WHAT IS BEING ASKED: The output must match the entries below exactly.

(Source records)
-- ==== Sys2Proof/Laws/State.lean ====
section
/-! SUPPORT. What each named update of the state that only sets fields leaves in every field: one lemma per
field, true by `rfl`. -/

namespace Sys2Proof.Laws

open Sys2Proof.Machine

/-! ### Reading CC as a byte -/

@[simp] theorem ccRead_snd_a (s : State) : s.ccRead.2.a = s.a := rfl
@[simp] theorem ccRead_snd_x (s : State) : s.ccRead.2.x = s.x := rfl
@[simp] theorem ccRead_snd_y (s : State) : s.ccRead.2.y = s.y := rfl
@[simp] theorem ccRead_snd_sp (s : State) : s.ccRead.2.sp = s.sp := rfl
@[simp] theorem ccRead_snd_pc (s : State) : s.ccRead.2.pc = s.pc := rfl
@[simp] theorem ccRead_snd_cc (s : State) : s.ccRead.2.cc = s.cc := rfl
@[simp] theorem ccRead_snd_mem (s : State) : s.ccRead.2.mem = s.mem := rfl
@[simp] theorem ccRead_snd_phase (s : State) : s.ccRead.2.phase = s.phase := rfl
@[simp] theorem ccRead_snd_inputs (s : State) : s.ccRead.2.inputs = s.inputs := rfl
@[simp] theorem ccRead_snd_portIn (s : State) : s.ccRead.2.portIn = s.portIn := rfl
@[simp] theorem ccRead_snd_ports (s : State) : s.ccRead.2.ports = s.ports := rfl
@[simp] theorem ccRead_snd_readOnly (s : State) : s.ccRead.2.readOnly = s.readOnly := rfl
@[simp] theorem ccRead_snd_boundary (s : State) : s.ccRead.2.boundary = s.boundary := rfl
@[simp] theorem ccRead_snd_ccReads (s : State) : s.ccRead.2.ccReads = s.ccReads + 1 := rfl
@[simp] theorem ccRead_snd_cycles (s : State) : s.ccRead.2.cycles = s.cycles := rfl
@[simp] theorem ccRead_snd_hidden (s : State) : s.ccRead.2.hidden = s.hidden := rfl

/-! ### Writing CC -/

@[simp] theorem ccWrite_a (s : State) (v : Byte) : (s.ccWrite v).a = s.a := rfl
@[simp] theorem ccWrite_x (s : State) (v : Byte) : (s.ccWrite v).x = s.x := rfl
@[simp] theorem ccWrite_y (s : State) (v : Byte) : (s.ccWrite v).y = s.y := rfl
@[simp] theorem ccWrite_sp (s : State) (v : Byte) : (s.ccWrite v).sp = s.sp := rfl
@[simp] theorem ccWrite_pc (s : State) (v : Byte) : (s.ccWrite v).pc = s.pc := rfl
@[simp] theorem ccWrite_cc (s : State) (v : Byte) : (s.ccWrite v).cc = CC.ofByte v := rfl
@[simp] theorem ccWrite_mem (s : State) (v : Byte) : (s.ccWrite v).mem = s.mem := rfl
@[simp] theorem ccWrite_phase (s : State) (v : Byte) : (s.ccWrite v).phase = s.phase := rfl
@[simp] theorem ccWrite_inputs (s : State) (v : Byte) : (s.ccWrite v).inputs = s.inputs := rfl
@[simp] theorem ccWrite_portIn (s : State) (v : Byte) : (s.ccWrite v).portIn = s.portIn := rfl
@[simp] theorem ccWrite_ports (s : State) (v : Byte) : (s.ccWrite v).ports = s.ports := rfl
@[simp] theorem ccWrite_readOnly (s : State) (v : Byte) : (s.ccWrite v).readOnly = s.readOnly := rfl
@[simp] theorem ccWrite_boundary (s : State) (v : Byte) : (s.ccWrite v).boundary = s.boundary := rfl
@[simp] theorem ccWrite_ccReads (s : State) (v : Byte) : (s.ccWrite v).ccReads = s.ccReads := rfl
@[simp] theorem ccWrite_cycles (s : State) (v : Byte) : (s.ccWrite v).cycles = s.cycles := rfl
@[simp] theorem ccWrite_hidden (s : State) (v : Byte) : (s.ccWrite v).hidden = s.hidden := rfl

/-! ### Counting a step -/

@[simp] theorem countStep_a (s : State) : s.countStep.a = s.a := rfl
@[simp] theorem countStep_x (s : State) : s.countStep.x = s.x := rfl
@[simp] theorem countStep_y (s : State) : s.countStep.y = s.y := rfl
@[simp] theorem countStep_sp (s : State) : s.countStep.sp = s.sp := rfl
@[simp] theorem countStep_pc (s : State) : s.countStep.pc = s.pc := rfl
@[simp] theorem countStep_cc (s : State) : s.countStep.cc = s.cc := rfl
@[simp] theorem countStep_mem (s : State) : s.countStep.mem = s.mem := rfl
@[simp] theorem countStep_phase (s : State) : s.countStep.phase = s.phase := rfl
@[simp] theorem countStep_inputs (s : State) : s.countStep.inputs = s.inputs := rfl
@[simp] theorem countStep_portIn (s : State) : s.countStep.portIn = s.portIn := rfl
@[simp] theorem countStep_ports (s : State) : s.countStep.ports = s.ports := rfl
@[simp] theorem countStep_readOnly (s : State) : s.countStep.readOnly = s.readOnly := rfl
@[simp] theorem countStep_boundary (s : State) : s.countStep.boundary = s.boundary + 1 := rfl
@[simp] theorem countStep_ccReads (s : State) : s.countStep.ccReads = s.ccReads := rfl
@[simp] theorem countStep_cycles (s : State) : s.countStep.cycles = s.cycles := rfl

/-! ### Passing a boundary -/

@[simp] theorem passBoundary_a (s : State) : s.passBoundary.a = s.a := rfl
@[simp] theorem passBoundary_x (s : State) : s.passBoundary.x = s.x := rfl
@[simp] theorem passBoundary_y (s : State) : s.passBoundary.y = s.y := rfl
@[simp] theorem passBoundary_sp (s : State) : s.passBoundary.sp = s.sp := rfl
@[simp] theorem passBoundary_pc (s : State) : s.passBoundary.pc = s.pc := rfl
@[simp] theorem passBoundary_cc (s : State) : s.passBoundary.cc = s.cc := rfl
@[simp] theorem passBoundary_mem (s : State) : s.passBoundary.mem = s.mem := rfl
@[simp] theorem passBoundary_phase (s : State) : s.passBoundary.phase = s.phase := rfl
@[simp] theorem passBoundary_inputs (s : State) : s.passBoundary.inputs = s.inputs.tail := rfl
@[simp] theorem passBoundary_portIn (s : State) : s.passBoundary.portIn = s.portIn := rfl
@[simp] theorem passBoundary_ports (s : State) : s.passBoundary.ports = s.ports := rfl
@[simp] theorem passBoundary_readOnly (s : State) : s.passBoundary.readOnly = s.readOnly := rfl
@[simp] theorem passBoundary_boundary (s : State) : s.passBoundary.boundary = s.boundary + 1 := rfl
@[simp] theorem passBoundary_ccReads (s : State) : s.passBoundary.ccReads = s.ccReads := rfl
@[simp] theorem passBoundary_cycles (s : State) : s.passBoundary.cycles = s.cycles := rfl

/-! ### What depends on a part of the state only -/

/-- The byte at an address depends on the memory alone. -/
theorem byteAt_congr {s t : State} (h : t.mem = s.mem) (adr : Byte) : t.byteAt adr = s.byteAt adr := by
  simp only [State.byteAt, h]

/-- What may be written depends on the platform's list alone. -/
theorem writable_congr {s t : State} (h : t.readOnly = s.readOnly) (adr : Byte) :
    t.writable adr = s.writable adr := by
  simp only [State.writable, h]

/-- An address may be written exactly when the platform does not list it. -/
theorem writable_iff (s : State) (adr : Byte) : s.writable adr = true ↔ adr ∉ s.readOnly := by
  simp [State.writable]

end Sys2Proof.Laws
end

FINISHED TASK:
-- ==== Sys2Proof/Laws/State.lean ====
section
/-! SUPPORT. What each named update of the state that only sets fields leaves in every field: one lemma per
field, true by `rfl`. -/

namespace Sys2Proof.Laws

open Sys2Proof.Machine

/-! ### Reading CC as a byte -/

@[simp] theorem ccRead_snd_a (s : State) : s.ccRead.2.a = s.a := rfl
@[simp] theorem ccRead_snd_x (s : State) : s.ccRead.2.x = s.x := rfl
@[simp] theorem ccRead_snd_y (s : State) : s.ccRead.2.y = s.y := rfl
@[simp] theorem ccRead_snd_sp (s : State) : s.ccRead.2.sp = s.sp := rfl
@[simp] theorem ccRead_snd_pc (s : State) : s.ccRead.2.pc = s.pc := rfl
@[simp] theorem ccRead_snd_cc (s : State) : s.ccRead.2.cc = s.cc := rfl
@[simp] theorem ccRead_snd_mem (s : State) : s.ccRead.2.mem = s.mem := rfl
@[simp] theorem ccRead_snd_phase (s : State) : s.ccRead.2.phase = s.phase := rfl
@[simp] theorem ccRead_snd_inputs (s : State) : s.ccRead.2.inputs = s.inputs := rfl
@[simp] theorem ccRead_snd_portIn (s : State) : s.ccRead.2.portIn = s.portIn := rfl
@[simp] theorem ccRead_snd_ports (s : State) : s.ccRead.2.ports = s.ports := rfl
@[simp] theorem ccRead_snd_readOnly (s : State) : s.ccRead.2.readOnly = s.readOnly := rfl
@[simp] theorem ccRead_snd_boundary (s : State) : s.ccRead.2.boundary = s.boundary := rfl
@[simp] theorem ccRead_snd_ccReads (s : State) : s.ccRead.2.ccReads = s.ccReads + 1 := rfl
@[simp] theorem ccRead_snd_cycles (s : State) : s.ccRead.2.cycles = s.cycles := rfl
@[simp] theorem ccRead_snd_hidden (s : State) : s.ccRead.2.hidden = s.hidden := rfl

/-! ### Writing CC -/

@[simp] theorem ccWrite_a (s : State) (v : Byte) : (s.ccWrite v).a = s.a := rfl
@[simp] theorem ccWrite_x (s : State) (v : Byte) : (s.ccWrite v).x = s.x := rfl
@[simp] theorem ccWrite_y (s : State) (v : Byte) : (s.ccWrite v).y = s.y := rfl
@[simp] theorem ccWrite_sp (s : State) (v : Byte) : (s.ccWrite v).sp = s.sp := rfl
@[simp] theorem ccWrite_pc (s : State) (v : Byte) : (s.ccWrite v).pc = s.pc := rfl
@[simp] theorem ccWrite_cc (s : State) (v : Byte) : (s.ccWrite v).cc = CC.ofByte v := rfl
@[simp] theorem ccWrite_mem (s : State) (v : Byte) : (s.ccWrite v).mem = s.mem := rfl
@[simp] theorem ccWrite_phase (s : State) (v : Byte) : (s.ccWrite v).phase = s.phase := rfl
@[simp] theorem ccWrite_inputs (s : State) (v : Byte) : (s.ccWrite v).inputs = s.inputs := rfl
@[simp] theorem ccWrite_portIn (s : State) (v : Byte) : (s.ccWrite v).portIn = s.portIn := rfl
@[simp] theorem ccWrite_ports (s : State) (v : Byte) : (s.ccWrite v).ports = s.ports := rfl
@[simp] theorem ccWrite_readOnly (s : State) (v : Byte) : (s.ccWrite v).readOnly = s.readOnly := rfl
@[simp] theorem ccWrite_boundary (s : State) (v : Byte) : (s.ccWrite v).boundary = s.boundary := rfl
@[simp] theorem ccWrite_ccReads (s : State) (v : Byte) : (s.ccWrite v).ccReads = s.ccReads := rfl
@[simp] theorem ccWrite_cycles (s : State) (v : Byte) : (s.ccWrite v).cycles = s.cycles := rfl
@[simp] theorem ccWrite_hidden (s : State) (v : Byte) : (s.ccWrite v).hidden = s.hidden := rfl

/-! ### Counting a step -/

@[simp] theorem countStep_a (s : State) : s.countStep.a = s.a := rfl
@[simp] theorem countStep_x (s : State) : s.countStep.x = s.x := rfl
@[simp] theorem countStep_y (s : State) : s.countStep.y = s.y := rfl
@[simp] theorem countStep_sp (s : State) : s.countStep.sp = s.sp := rfl
@[simp] theorem countStep_pc (s : State) : s.countStep.pc = s.pc := rfl
@[simp] theorem countStep_cc (s : State) : s.countStep.cc = s.cc := rfl
@[simp] theorem countStep_mem (s : State) : s.countStep.mem = s.mem := rfl
@[simp] theorem countStep_phase (s : State) : s.countStep.phase = s.phase := rfl
@[simp] theorem countStep_inputs (s : State) : s.countStep.inputs = s.inputs := rfl
@[simp] theorem countStep_portIn (s : State) : s.countStep.portIn = s.portIn := rfl
@[simp] theorem countStep_ports (s : State) : s.countStep.ports = s.ports := rfl
@[simp] theorem countStep_readOnly (s : State) : s.countStep.readOnly = s.readOnly := rfl
@[simp] theorem countStep_boundary (s : State) : s.countStep.boundary = s.boundary + 1 := rfl
@[simp] theorem countStep_ccReads (s : State) : s.countStep.ccReads = s.ccReads := rfl
@[simp] theorem countStep_cycles (s : State) : s.countStep.cycles = s.cycles := rfl

/-! ### Passing a boundary -/

@[simp] theorem passBoundary_a (s : State) : s.passBoundary.a = s.a := rfl
@[simp] theorem passBoundary_x (s : State) : s.passBoundary.x = s.x := rfl
@[simp] theorem passBoundary_y (s : State) : s.passBoundary.y = s.y := rfl
@[simp] theorem passBoundary_sp (s : State) : s.passBoundary.sp = s.sp := rfl
@[simp] theorem passBoundary_pc (s : State) : s.passBoundary.pc = s.pc := rfl
@[simp] theorem passBoundary_cc (s : State) : s.passBoundary.cc = s.cc := rfl
@[simp] theorem passBoundary_mem (s : State) : s.passBoundary.mem = s.mem := rfl
@[simp] theorem passBoundary_phase (s : State) : s.passBoundary.phase = s.phase := rfl
@[simp] theorem passBoundary_inputs (s : State) : s.passBoundary.inputs = s.inputs.tail := rfl
@[simp] theorem passBoundary_portIn (s : State) : s.passBoundary.portIn = s.portIn := rfl
@[simp] theorem passBoundary_ports (s : State) : s.passBoundary.ports = s.ports := rfl
@[simp] theorem passBoundary_readOnly (s : State) : s.passBoundary.readOnly = s.readOnly := rfl
@[simp] theorem passBoundary_boundary (s : State) : s.passBoundary.boundary = s.boundary + 1 := rfl
@[simp] theorem passBoundary_ccReads (s : State) : s.passBoundary.ccReads = s.ccReads := rfl
@[simp] theorem passBoundary_cycles (s : State) : s.passBoundary.cycles = s.cycles := rfl

/-! ### What depends on a part of the state only -/

/-- The byte at an address depends on the memory alone. -/
theorem byteAt_congr {s t : State} (h : t.mem = s.mem) (adr : Byte) : t.byteAt adr = s.byteAt adr := by
  simp only [State.byteAt, h]

/-- What may be written depends on the platform's list alone. -/
theorem writable_congr {s t : State} (h : t.readOnly = s.readOnly) (adr : Byte) :
    t.writable adr = s.writable adr := by
  simp only [State.writable, h]

/-- An address may be written exactly when the platform does not list it. -/
theorem writable_iff (s : State) (adr : Byte) : s.writable adr = true ↔ adr ∉ s.readOnly := by
  simp [State.writable]

end Sys2Proof.Laws
end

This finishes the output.